A South Korean lawmaker has introduced proposed legislation aimed at creating a regulatory framework for cryptocurrencies, including the legalization of initial coin offerings (ICOs) and guidelines for stablecoin issuance. The initiative, announced by Lee Kang-il, a member of the ruling Democratic Party, seeks to lift the ban on ICOs that was established in 2017 amid a surge in speculative investments commonly referred to as the “ICO boom.” This ban has led many South Korean projects to pursue token launches outside the country. The new bill aims to replace this blanket prohibition with a system centered on transparency and disclosure.
The draft legislation categorizes the digital asset sector as a distinct industry, subdividing it into nine specific business categories, including trading, brokerage, custody, payments, and investment management.
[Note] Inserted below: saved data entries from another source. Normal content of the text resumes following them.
-- ==== Sys2Proof/Machine/Keys.lean ====
section
/-! DEFINITION. Meanings of the key-store commands (R320 to R338). -/

namespace Sys2Proof.Machine

/-! ### Import (R325) -/

/-- Fields of an import record (Table 12.3). -/
structure ImportRecord where
  target : Nat
  parent : Nat
  mask : Nat
  flags : Nat
  expiry : Nat
  body : Octets
  signer : Nat
  signed : Octets
  signature : Octets
  length : Nat
  reservedOk : Bool
deriving DecidableEq, Repr

def parseImport (d : Octets) : ImportRecord :=
  let w (a n : Nat) : Nat := beNat (slice d a n)
  { target := w 0 2, parent := w 2 2, mask := w 4 1, flags := w 5 1, expiry := w 6 6, body := slice d 16 40, signer := w 56 2,
    signed := d.take 64, signature := slice d 64 64, length := d.length,
    reservedOk := decide (w 0 2 < 4096 ∧ w 2 2 < 4096 ∧ w 5 1 < 4 ∧ w 12 4 = 0 ∧ w 56 2 < 4096 ∧ w 58 6 = 0)
      && (bit (w 5 1) 1 || decide (w 56 2 = 0)) && (!bit (w 5 1) 0 || decide (w 48 8 = 0)) }

/-- Check 1 of Table 12.4. -/
def ImportRecord.formOk (r : ImportRecord) : Bool :=
  (if bit r.flags 1 then decide (r.length = 128) else decide (r.length = 64)) && r.reservedOk && maskOk r.mask
    && (!bit r.flags 0 || decide (r.mask = 4))

/-- The signature of a message verifies under the key of a slot: a fetch by the verifier (R322). -/
def State.signedBy (s : State) (n : Nat) (msg sig : Octets) : State × Bool :=
  match s.fetchKey n unitVerifier with
  | (t, none) => (t, false)
  | (t, some k) => (t, Config.ed25519Verify k msg sig)

/-- The slot receives a key (R325). -/
def State.placeKey (s : State) (r : ImportRecord) (key : Octets) : State :=
  let x := s.slot r.target
  let (ma, s1) := s.drawMask
  let (mb, s2) := s1.drawMask
  (s2.setSlot r.target { state := 1, mask := r.mask, parent := r.parent, depth := (s.slot r.parent).depth + 1,
                         generation := nextGeneration x.generation, expiry := r.expiry, key := key,
                         maskA := ma, maskB := mb, maskedA := s.now, maskedB := s.now }).bump 0x2A00 6

/-- A refused import is counted (R325). -/
def State.importRefused (s : State) (c : Nat) : Attempt := (s.bump 0x2A00 7, some c)

/-- The import checks in the order of Table 12.4. -/
def keyImportOp (d : Octets) (s : State) : Attempt :=
  let r := parseImport d
  let p := s.slot r.parent
  let st := s.slotState r.target
  if !r.formOk then s.importRefused 0x0A1E0090
  else if r.target = 0 ∨ ¬(st = 0 ∨ st = 4) then s.importRefused 0x0A1E0091
  else if s.slotState r.parent ≠ 1 ∨ !bit p.mask unitWrap ∨ 6 < p.depth then s.importRefused 0x0A1E0092
  else
    let signed := bit r.flags 1
    if !signed && decide (s.obj 0x2A00 5 = 1) then s.importRefused 0x0A1E0094
    else
      let vOk := !signed || s.wrapUnitOk
      let (s1, ok) := if signed && vOk then s.signedBy r.signer r.signed r.signature else (s, true)
      if !ok then s1.importRefused 0x0A1E0094
      else if !vOk then (s1.wrapUnitFailed 4).importRefused 0x0A1E009A
      else if !s1.wrapUnitOk then (s1.wrapUnitFailed 3).importRefused 0x0A1E009A
      else if bit r.flags 0 then (s1.placeKey r (r.body.take 32), none)
      else match s1.fetchKey r.parent unitWrap with
        | (s2, none) => s2.importRefused 0x0A1E0093
        | (s2, some k) => match Config.aesKwUnwrap k r.body with
          | none => s2.importRefused 0x0A1E0093
          | some key => (s2.placeKey r key, none)

/-- KEY_IMPORT (R325). -/
def execKeyImport (t : Transport) (data : Octets) (s : State) : Host.Outcome State Fault Refusal :=
  .next (s.commandA t 0x2A02 0 (keyImportOp data))

/-! ### Root, policy, invalidation -/

/-- Loading the root into an empty slot 0 (R324); its copy to the darkroom is pending (R84). -/
def rootLoadOp (d : Octets) (s : State) : Except Nat State :=
  if s.slotState 0 ≠ 0 ∨ d.length ≠ 32 then .error 0x0A1E0096
  else
    let (ma, s1) := s.drawMask
    let (mb, s2) := s1.drawMask
    let t := s2.setSlot 0 { state := 1, mask := 8, generation := nextGeneration (s.slot 0).generation, key := d,
                            maskA := ma, maskB := mb, maskedA := s.now, maskedB := s.now }
    .ok { t with mgmt := { t.mgmt with copies := t.mgmt.copies.filter (· ≠ okey 0 0 0x2A04 0) ++ [okey 0 0 0x2A04 0] } }

/-- ROOT_LOAD (R324). -/
def execRootLoad (t : Transport) (data : Octets) (s : State) : Host.Outcome State Fault Refusal :=
  .next (s.command t 0x2A04 0 (rootLoadOp data))

/-- The 64 octets that a policy release signs (R326). -/
def releaseMessage : Octets := padTo 64 (beOctets 4 0x5349474E)

/-- Some valid verifier key in the tree. -/
def State.verifiers (s : State) : List Nat :=
  s.keys.slots.keys.filter fun n => decide (s.slotState n = 1) && bit (s.slot n).mask unitVerifier

/-- The release verifies under a valid verifier key, which is fetched for it (R322, R326). -/
def policyReleaseOp (d : Octets) (s : State) : Except Nat State :=
  if d.length = 128 ∧ d.take 64 = releaseMessage then
    (match s.verifiers.find? fun n => Config.ed25519Verify (s.slot n).key (d.take 64) (d.drop 64) with
    | none => .error 0x0A1E0094
    | some n => .ok ((s.fetchKey n unitVerifier).1.takeEffect (okey 0 0 0x2A00 5) 0))
  else .error 0x0A1E0094

/-- SIGNED_POLICY_RELEASE (R326). -/
def execSignedPolicyRelease (t : Transport) (data : Octets) (s : State) : Host.Outcome State Fault Refusal :=
  .next (s.command t 0x2A05 0 (policyReleaseOp data))

/-- A write of 0x2A00.05 (R326). -/
def signedPolicyOp (v : Nat) (s : State) : Except Nat State :=
  if 1 < v then .error 0x06090030
  else if v = 1 then (if s.verifiers = [] then .error 0x0A1E0097 else .ok (s.takeEffect (okey 0 0 0x2A00 5) 1))
  else if s.slotState 0 = 1 then .error 0x0A1E0094
  else .ok (s.takeEffect (okey 0 0 0x2A00 5) 0)

/-- A slot and its descendants are orphaned (R327). -/
def State.orphan (s : State) (n : Nat) : State :=
  (s.keys.slots.keys.filter fun k => s.descends n 8 k && decide ((s.slot k).state ≠ 0 ∧ (s.slot k).state ≠ 4)).foldl
    (fun (t : State) k => t.setSlot k { t.slot k with state := 3 }) s

def invalidateOp (v : Nat) (s : State) : Except Nat State :=
  let n := v % 4096
  let st := s.slotState n
  if v = 0xF000 then (if st = 0 ∨ st = 3 ∨ st = 4 then .error 0x0A1E0095 else .ok (s.zeroise 4))
  else if n = 0 then .error 0x0A1E0095
  else if 4096 ≤ v then .error 0x06090030
  else if st = 0 ∨ st = 3 ∨ st = 4 then .error 0x0A1E0095
  else .ok (s.orphan n).checkCurrent

/-- INVALIDATE (R327). -/
def execInvalidate (t : Transport) (value : Nat) (s : State) : Host.Outcome State Fault Refusal :=
  .next (s.command t 0x2A03 0 (invalidateOp value))

/-- Orphaned slots are overwritten with zeros and enter state 4 (R327). -/
def State.eraseOrphans (s : State) : State :=
  (s.keys.slots.keys.filter fun k => decide ((s.slot k).state = 3)).foldl (fun (t : State) k =>
    t.setSlot k { t.slot k with state := 4, key := [], maskA := [], maskB := [] }) s

/-- ORPHAN_ERASE (R327). -/
def execOrphanErase (s : State) : Host.Outcome State Fault Refusal := .next (s.whenServing State.eraseOrphans)

/-! ### Tables -/

/-- A write of generation entry `k` (R334). -/
def cookieGenerationOp (k v : Nat) (s : State) : Except Nat State :=
  let others := (List.range 16).filter fun i => decide (i + 1 ≠ k)
  if k = 0 ∨ 16 < k then .error 0x06090011
  else if field v 29 28 ≠ 0 ∨ 2 ^ 32 ≤ v then .error 0x06090030
  else
    let x := s.slot (entrySlot v)
    if entryValid v && (decide (s.slotState (entrySlot v) ≠ 1) || !bit x.mask unitAes || decide (x.generation ≠ v % 65536)) then .error 0x0A1E0097
    else if entryValid v && (others.any fun i => entryValid (s.generationEntry (i + 1)) && decide (entrySlot (s.generationEntry (i + 1)) = entrySlot v)) then
      .error 0x0A1E0098
    else
      let t := if entryCurrent v then
          others.foldl (fun (t : State) i => if entryCurrent (t.generationEntry (i + 1)) then
            t.setObj 0x2A10 (i + 1) (putBit (t.generationEntry (i + 1)) 30 false : Nat) else t) s
        else s
      let u := t.setObj 0x2A10 k v
      if u.ntpEnabled && u.currentEntry.isNone then .error 0x0A1E0098 else .ok u.checkCurrent

/-- COOKIE_GENERATION_WRITE (R334). -/
def execCookieGenerationWrite (t : Transport) (sub value : Nat) (s : State) : Host.Outcome State Fault Refusal :=
  .next (s.command t 0x2A10 sub (cookieGenerationOp sub value))

/-- A write of the selected association entry (R336). -/
def associationOp (d : Octets) (s : State) : Except Nat State :=
  let w (a n : Nat) : Nat := beNat (slice d a n)
  let a : Association := ⟨bit (w 0 1) 7, w 1 1, w 2 4, w 6 2, w 8 2⟩
  let n := s.obj 0x2A20 1
  if d.length ≠ 10 then .error 0x06070010
  else if w 0 1 % 128 ≠ 0 ∨ 4096 ≤ a.slot then .error 0x06090030
  else if a.valid && (decide (s.slotState a.slot ≠ 1) || !bit (s.slot a.slot).mask unitHmac || decide ((s.slot a.slot).generation ≠ a.generation)) then
    .error 0x0A1E0097
  else if a.valid && ((List.range 64).any fun k => decide (k ≠ n) && (s.association k).valid
      && decide ((s.association k).spp = a.spp ∧ (s.association k).keyId = a.keyId)) then .error 0x0A1E0098
  else .ok { s with keys := { s.keys with associations := s.keys.associations.put (fun _ => {}) n a } }

/-- ASSOCIATION_ENTRY_WRITE (R336). -/
def execAssociationEntryWrite (t : Transport) (data : Octets) (s : State) : Host.Outcome State Fault Refusal :=
  .next (s.command t 0x2A20 2 (associationOp data))

/-- A write of the tamper enables (R333). -/
def tamperEnableOp (v : Nat) (s : State) : Except Nat State :=
  if 3 < v then .error 0x06090030
  else if clearBits (s.obj 0x2A30 1) v ≠ 0 ∧ s.slotState 0 = 1 then .error 0x0A1E0099
  else .ok (s.takeEffect (okey 0 0 0x2A30 1) v)

/-- TAMPER_ENABLE_WRITE (R333). -/
def execTamperEnableWrite (t : Transport) (value : Nat) (s : State) : Host.Outcome State Fault Refusal :=
  .next (s.command t 0x2A30 1 (tamperEnableOp value))

/-! ### Zeroisation, darkroom re-mask -/

/-- ZEROISATION (R331): cause 1 or 2 a tamper input that is enabled, 3 VBAT, 4 the root invalidated. A loss
of VBAT erases every section of the store (R440). -/
def execZeroisation (cause : Nat) (s : State) : Host.Outcome State Fault Refusal :=
  .next (if cause = 1 ∨ cause = 2 then
      (let t : State := { s with keys := { s.keys with tamper := putBit s.keys.tamper (cause - 1) true } }
       if bit (s.obj 0x2A30 1) (cause - 1) then t.zeroise cause else t)
    else if cause = 3 then
      (let t := s.zeroise cause
       { t with darkroom := { valid := 0, vbat := false } })
    else if cause = 4 then s.zeroise cause else s)

/-- ROOT_REMASK (R330): on the darkroom's own clock, whatever the main supplies. -/
def execRootRemask (s : State) : Host.Outcome State Fault Refusal :=
  .next (match s.darkroom.root with
    | none => s
    | some _ =>
      let (m, t) := s.drawMask
      { t with darkroom := { t.darkroom with rootMask := xorOctets t.darkroom.rootMask m } })

/-! ### The fixer and known-answer tests (R328, R329, R337) -/

/-- EMCY 0xFF84 and a contained fault, once a reel and plate (R329). -/
def State.overdue (s : State) (p ms : Nat) : State :=
  if bit s.keys.overdue p then s
  else (({ s with keys := { s.keys with overdue := putBit s.keys.overdue p true } }).containedOn p 141 (Nat.min ms 0xFFFFFF)).emcy
    0xFF84 p (Nat.min ms 0xFFFFFFFF)

/-- One plate's interval at a re-mask, in ns, joins the reel's longest. -/
def State.noteInterval (s : State) (p ns : Nat) : State :=
  let ms := ceilDiv ns 1000000
  let t : State := { s with keys := { s.keys with longest := s.keys.longest.put (fun _ => 0) p (Nat.max ms (s.keys.longest.look (fun _ => 0) p)) } }
  if s.obj 0x2A00 2 * 1000000 < ns then t.overdue p ms else t

/-- A fixer visit of one slot on one plate (R328). -/
def State.visit (s : State) (p n : Nat) (health : Bool) : State :=
  let x := s.slot n
  let ns := s.now - (if p = 0 then x.maskedA else x.maskedB)
  if x.state = 0 ∨ x.state = 4 ∨ !health ∨ ns + s.plan.cover * 1000000 ≤ s.obj 0x2A00 2 * 1000000 then s
  else
    let (r, t) := s.drawMask
    let y : Slot := if p = 0 then { x with maskA := xorOctets x.maskA r, maskedA := s.now }
                    else { x with maskB := xorOctets x.maskB r, maskedB := s.now }
    (t.setSlot n y).noteInterval p ns

/-- A cluster's row kind and domain class; `kind` 0 AES-SIV, 1 HMAC-SHA-256. -/
def clusterRow (kind : Nat) : Nat := if kind = 0 then 2 else 3

/-- FIXER (R328): the slots of the step that begins now, on each running plate whose noise source passes its health test. -/
def execFixer (kind cluster : Nat) (healthA healthB : Bool) (s : State) : Host.Outcome State Fault Refusal :=
  .next (s.whenServing fun s =>
    match s.stepNow (clusterRow kind) cluster 0x23 with
    | none => s
    | some x =>
      if !s.domainReady (clusterRow kind) cluster || bit s.keys.heldClusters (8 * kind + cluster) then s.skip (domainLine (clusterRow kind) cluster)
      else (List.range (field x.operand 15 0)).foldl (fun (s : State) k =>
        s.running.foldl (fun (s : State) p => s.visit p (field x.operand 31 16 + k) (if p = 0 then healthA else healthB)) s) s)

/-- Slots whose interval exceeds the period at a reel boundary (R329), and the figures of the last reel. -/
def State.keysReel (s : State) : State :=
  let live := s.keys.slots.keys.filter fun n => decide ((s.slot n).state ≠ 0 ∧ (s.slot n).state ≠ 4)
  let s1 := s.running.foldl (fun (s : State) p => live.foldl (fun (s : State) n =>
    let ns := s.now - (if p = 0 then (s.slot n).maskedA else (s.slot n).maskedB)
    if s.obj 0x2A00 2 * 1000000 < ns then s.noteInterval p ns else s) s) s
  let s2 := [0, 1].foldl (fun (s : State) p => s.setObjP p 0x2A00 9 (s.keys.longest.look (fun _ => 0) p : Nat)) s1
  { s2 with keys := { s2.keys with longest := [], overdue := 0 } }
Companies engaged in trading and brokerage would be required to obtain licenses, while other activities would follow a registration process. A focus on stablecoins includes a specialized oversight framework, with issuers mandated to maintain a minimum capital reserve of 1 billion won (approximately $717,000) backed by short-term liquid assets. Additionally, stablecoin issuers must undergo internal audits on a monthly basis and external audits annually.
In a different context, Hong Kong-imposed regulations appear to be less accommodating towards firms exploring Bitcoin as a treasury asset. Local firms listed on the Hong Kong Stock Exchange are facing challenges in gaining regulatory acceptance compared to their U.S. counterparts, such as Strategy (formerly MicroStrategy) and Japan’s Metaplanet, both of which have successfully adopted Bitcoin treasury strategies. In a trend noted by finance outlet Caixin, companies experimenting with Bitcoin treasuries have seen mixed results and some skepticism, with concerns raised about using such strategies as mere public relations exercises or attempts to stabilize struggling balance sheets.
In Hong Kong, 12 entities hold Bitcoin, placing the region among the top five globally. Boyaa Interactive and early adopter Meitu have garnered attention as some of the largest publicly traded Bitcoin holders in Asia, although Meitu has since liquidated its crypto holdings. Despite certain successes, an anonymous source indicated that Hong Kong regulators remain cautious regarding crypto treasury initiatives. This attitude reflects the government’s broader disapproval of speculative activities in the wake of its Stablecoin Ordinance, which took effect on August 1. The Hong Kong Monetary Authority has issued warnings against companies engaging in speculative strategies related to stablecoins, although no formal statements have emerged regarding crypto treasury businesses.
Meanwhile, confusion has arisen in China concerning a report suggesting that Shenzhen’s Futian Investment Holdings, a state-owned entity, issued digital bonds worth 500 million yuan (approximately $70 million) on the Ethereum blockchain as part of a real-world asset program. Initial reports from major local media and subsequent coverage by crypto news outlets hinted at a significant development, but those announcements have been removed from the company’s website along with its social media accounts, leading to questions in the online community regarding the legitimacy of the issuance.
In Japan, the Financial Services Agency (FSA) has proposed to regulate cryptocurrencies under the existing Financial Instruments and Exchange Act (FIEA). This move is intended to extend protections traditionally afforded to securities to digital assets, responding to an increasing number of retail investors holding crypto. Currently, over 12 million crypto accounts in Japan collectively manage more than 5 trillion yen (roughly $33.7 billion). Under the proposed regulations, token issuers would be subject to disclosure requirements comparable to those for securities, covering areas such as governance and risk. For tokens lacking a clear issuer, like Bitcoin, the responsibility for disclosures would shift to the exchanges facilitating their trade. Exchanges would also need to comply with licensing and operational standards applicable to securities trading platforms.
By encompassing cryptocurrencies within the FIEA framework, the FSA aims to ensure fair market practices and bolster investor safeguards, although it clarifies that cryptocurrencies will not be classified as securities under the current legal framework, as they do not bestow legal entitlements or income potentials.